> DESCRIPTION OF THE TASK: Examine each line of the data. Copy the line if it includes the word "entries".

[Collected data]
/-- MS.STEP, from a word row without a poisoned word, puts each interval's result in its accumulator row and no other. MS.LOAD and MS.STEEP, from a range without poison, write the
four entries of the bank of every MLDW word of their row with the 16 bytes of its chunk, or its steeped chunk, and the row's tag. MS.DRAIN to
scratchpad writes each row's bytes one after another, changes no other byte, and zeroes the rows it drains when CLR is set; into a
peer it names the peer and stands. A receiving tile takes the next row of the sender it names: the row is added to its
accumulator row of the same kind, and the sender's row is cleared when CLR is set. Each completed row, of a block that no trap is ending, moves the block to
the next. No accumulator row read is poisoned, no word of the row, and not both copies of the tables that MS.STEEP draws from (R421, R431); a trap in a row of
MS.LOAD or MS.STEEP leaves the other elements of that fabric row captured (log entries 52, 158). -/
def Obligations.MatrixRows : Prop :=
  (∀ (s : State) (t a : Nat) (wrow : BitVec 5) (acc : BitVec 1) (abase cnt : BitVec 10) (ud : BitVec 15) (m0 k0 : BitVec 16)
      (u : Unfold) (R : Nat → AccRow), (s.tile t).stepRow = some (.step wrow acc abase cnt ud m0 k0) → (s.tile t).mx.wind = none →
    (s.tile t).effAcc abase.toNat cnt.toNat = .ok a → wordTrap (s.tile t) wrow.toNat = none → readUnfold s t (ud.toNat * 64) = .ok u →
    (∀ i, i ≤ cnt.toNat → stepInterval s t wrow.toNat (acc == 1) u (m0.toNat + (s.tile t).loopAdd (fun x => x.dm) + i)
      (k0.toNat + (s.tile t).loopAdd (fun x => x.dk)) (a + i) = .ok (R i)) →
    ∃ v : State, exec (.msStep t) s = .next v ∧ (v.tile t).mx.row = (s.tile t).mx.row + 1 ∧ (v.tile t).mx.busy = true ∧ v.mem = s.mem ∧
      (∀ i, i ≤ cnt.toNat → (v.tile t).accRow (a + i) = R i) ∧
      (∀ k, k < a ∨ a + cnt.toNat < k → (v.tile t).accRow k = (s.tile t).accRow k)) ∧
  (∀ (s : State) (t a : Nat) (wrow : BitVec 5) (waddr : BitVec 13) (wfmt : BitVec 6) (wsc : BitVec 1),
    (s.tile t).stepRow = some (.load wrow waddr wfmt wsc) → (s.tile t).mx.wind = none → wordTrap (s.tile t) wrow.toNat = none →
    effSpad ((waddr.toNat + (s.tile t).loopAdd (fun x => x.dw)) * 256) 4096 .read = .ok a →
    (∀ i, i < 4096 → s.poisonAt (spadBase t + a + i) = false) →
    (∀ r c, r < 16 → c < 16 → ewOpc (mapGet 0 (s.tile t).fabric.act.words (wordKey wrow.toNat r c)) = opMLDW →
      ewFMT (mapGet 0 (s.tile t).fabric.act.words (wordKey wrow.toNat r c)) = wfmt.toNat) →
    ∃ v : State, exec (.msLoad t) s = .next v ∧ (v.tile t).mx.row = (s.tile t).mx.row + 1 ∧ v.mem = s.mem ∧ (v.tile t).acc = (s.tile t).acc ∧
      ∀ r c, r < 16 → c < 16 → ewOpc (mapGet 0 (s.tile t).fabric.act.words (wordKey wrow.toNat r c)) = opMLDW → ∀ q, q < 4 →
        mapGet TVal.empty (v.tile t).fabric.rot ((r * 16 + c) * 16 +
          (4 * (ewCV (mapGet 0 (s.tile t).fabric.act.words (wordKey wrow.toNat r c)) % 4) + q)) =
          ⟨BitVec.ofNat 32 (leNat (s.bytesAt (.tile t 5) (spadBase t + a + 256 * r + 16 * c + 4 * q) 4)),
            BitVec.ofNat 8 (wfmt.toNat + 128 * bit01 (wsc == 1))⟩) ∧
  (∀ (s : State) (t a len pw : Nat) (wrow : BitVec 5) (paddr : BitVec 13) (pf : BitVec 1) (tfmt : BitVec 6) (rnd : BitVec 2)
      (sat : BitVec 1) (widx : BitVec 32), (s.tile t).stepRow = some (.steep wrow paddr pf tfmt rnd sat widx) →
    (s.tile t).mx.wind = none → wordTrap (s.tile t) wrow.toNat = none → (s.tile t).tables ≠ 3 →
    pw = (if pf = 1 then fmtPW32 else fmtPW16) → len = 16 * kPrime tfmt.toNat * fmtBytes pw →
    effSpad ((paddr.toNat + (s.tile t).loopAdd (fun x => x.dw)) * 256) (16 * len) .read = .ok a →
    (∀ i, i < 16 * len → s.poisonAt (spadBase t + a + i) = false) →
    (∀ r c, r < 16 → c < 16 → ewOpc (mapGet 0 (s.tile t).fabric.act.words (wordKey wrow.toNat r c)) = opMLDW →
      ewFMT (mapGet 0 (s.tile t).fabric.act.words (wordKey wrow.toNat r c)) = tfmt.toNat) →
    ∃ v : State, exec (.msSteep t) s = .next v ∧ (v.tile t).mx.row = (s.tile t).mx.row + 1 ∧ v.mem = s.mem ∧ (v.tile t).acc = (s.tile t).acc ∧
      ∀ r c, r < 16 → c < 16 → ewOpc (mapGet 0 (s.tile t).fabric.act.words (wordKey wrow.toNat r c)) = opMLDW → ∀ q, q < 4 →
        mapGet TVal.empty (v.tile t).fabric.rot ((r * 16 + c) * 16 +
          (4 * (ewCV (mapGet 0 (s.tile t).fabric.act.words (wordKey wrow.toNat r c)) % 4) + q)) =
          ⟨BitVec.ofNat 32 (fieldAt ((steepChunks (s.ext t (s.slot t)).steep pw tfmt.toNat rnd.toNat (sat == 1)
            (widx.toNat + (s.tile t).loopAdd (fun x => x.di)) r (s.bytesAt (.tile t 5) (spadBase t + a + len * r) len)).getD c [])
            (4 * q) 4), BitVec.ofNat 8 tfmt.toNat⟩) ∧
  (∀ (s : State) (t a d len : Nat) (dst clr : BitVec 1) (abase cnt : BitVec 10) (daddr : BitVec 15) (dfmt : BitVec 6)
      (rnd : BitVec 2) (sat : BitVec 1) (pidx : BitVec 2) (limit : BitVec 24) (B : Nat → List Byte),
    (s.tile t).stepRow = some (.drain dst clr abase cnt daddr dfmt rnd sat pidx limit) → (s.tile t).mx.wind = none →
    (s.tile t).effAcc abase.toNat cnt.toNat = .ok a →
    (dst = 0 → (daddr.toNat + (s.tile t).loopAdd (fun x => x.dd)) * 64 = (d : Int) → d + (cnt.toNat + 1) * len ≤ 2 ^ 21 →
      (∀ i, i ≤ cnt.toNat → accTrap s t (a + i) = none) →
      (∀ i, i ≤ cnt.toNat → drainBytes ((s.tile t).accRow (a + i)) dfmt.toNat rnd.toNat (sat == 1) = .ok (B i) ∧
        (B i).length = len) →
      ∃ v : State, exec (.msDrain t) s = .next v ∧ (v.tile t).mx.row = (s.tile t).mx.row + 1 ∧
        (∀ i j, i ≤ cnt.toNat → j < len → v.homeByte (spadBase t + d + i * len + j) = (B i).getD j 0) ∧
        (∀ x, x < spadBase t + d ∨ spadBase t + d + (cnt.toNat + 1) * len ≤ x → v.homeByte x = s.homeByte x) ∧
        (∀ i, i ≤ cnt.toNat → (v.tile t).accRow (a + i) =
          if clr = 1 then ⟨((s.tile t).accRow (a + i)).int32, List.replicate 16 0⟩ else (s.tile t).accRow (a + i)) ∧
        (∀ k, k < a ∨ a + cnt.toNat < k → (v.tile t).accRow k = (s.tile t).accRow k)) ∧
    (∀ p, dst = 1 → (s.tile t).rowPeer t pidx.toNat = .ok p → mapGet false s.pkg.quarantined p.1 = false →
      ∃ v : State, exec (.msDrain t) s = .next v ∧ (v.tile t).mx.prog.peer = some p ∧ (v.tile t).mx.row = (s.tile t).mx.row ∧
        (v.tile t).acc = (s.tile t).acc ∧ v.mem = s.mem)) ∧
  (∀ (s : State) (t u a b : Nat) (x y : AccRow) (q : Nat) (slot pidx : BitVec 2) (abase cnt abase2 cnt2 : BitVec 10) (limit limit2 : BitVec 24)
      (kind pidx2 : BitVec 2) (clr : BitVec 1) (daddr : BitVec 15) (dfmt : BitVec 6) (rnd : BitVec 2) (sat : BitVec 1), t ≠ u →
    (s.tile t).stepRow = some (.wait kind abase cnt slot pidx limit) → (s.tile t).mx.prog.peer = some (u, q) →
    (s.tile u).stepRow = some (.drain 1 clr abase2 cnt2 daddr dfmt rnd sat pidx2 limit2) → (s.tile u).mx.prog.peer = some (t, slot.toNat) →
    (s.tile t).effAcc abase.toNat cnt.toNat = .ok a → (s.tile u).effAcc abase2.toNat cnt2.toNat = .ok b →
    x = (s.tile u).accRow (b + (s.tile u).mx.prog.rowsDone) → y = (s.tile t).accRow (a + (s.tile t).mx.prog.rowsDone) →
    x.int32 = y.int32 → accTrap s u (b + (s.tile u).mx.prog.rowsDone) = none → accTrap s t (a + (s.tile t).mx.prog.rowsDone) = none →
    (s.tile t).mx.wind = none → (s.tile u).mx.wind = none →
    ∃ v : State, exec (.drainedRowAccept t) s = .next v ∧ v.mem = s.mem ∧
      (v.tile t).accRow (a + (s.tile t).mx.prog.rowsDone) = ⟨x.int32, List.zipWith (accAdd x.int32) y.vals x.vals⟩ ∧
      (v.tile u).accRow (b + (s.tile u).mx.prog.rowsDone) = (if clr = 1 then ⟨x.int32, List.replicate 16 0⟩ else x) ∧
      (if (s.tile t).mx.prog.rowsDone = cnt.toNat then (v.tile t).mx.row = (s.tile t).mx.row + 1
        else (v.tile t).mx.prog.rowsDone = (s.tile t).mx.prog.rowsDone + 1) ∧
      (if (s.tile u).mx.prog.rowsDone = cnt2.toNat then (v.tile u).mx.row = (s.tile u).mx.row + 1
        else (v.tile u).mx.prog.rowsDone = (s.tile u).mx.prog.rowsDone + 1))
* * *
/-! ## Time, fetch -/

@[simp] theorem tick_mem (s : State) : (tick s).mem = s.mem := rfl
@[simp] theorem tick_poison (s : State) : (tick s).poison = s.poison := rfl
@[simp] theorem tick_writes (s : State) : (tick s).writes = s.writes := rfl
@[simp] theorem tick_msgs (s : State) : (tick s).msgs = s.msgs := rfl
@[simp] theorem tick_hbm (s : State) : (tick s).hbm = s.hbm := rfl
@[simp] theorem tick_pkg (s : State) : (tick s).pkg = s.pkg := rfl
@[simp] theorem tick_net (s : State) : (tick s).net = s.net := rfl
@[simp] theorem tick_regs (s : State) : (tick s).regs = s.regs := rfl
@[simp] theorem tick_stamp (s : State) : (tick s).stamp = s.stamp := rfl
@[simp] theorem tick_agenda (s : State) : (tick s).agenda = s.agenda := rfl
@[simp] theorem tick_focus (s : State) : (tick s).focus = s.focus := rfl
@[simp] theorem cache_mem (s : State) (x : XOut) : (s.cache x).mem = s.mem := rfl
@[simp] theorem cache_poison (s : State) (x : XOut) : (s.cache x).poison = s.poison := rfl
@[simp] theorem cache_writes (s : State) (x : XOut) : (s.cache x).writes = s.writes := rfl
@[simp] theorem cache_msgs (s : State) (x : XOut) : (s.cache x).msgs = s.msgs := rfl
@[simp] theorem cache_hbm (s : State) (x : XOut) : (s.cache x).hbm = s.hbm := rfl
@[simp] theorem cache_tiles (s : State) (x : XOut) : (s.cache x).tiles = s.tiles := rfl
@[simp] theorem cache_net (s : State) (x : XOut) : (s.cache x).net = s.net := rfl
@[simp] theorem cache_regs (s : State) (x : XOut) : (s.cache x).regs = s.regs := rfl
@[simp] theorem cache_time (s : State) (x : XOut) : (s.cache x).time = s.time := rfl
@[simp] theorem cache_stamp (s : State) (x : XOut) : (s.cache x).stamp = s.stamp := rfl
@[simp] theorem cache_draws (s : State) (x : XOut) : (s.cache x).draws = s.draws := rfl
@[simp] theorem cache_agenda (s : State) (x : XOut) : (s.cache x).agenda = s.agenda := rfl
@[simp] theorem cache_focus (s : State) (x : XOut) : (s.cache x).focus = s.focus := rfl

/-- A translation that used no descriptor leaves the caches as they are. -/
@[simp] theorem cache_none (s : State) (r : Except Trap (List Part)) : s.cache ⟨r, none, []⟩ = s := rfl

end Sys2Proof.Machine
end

> COMPLETED TASK:
four entries of the bank of every MLDW word of their row with the 16 bytes of its chunk, or its steeped chunk, and the row's tag. MS.DRAIN to
MS.LOAD or MS.STEEP leaves the other elements of that fabric row captured (log entries 52, 158). -/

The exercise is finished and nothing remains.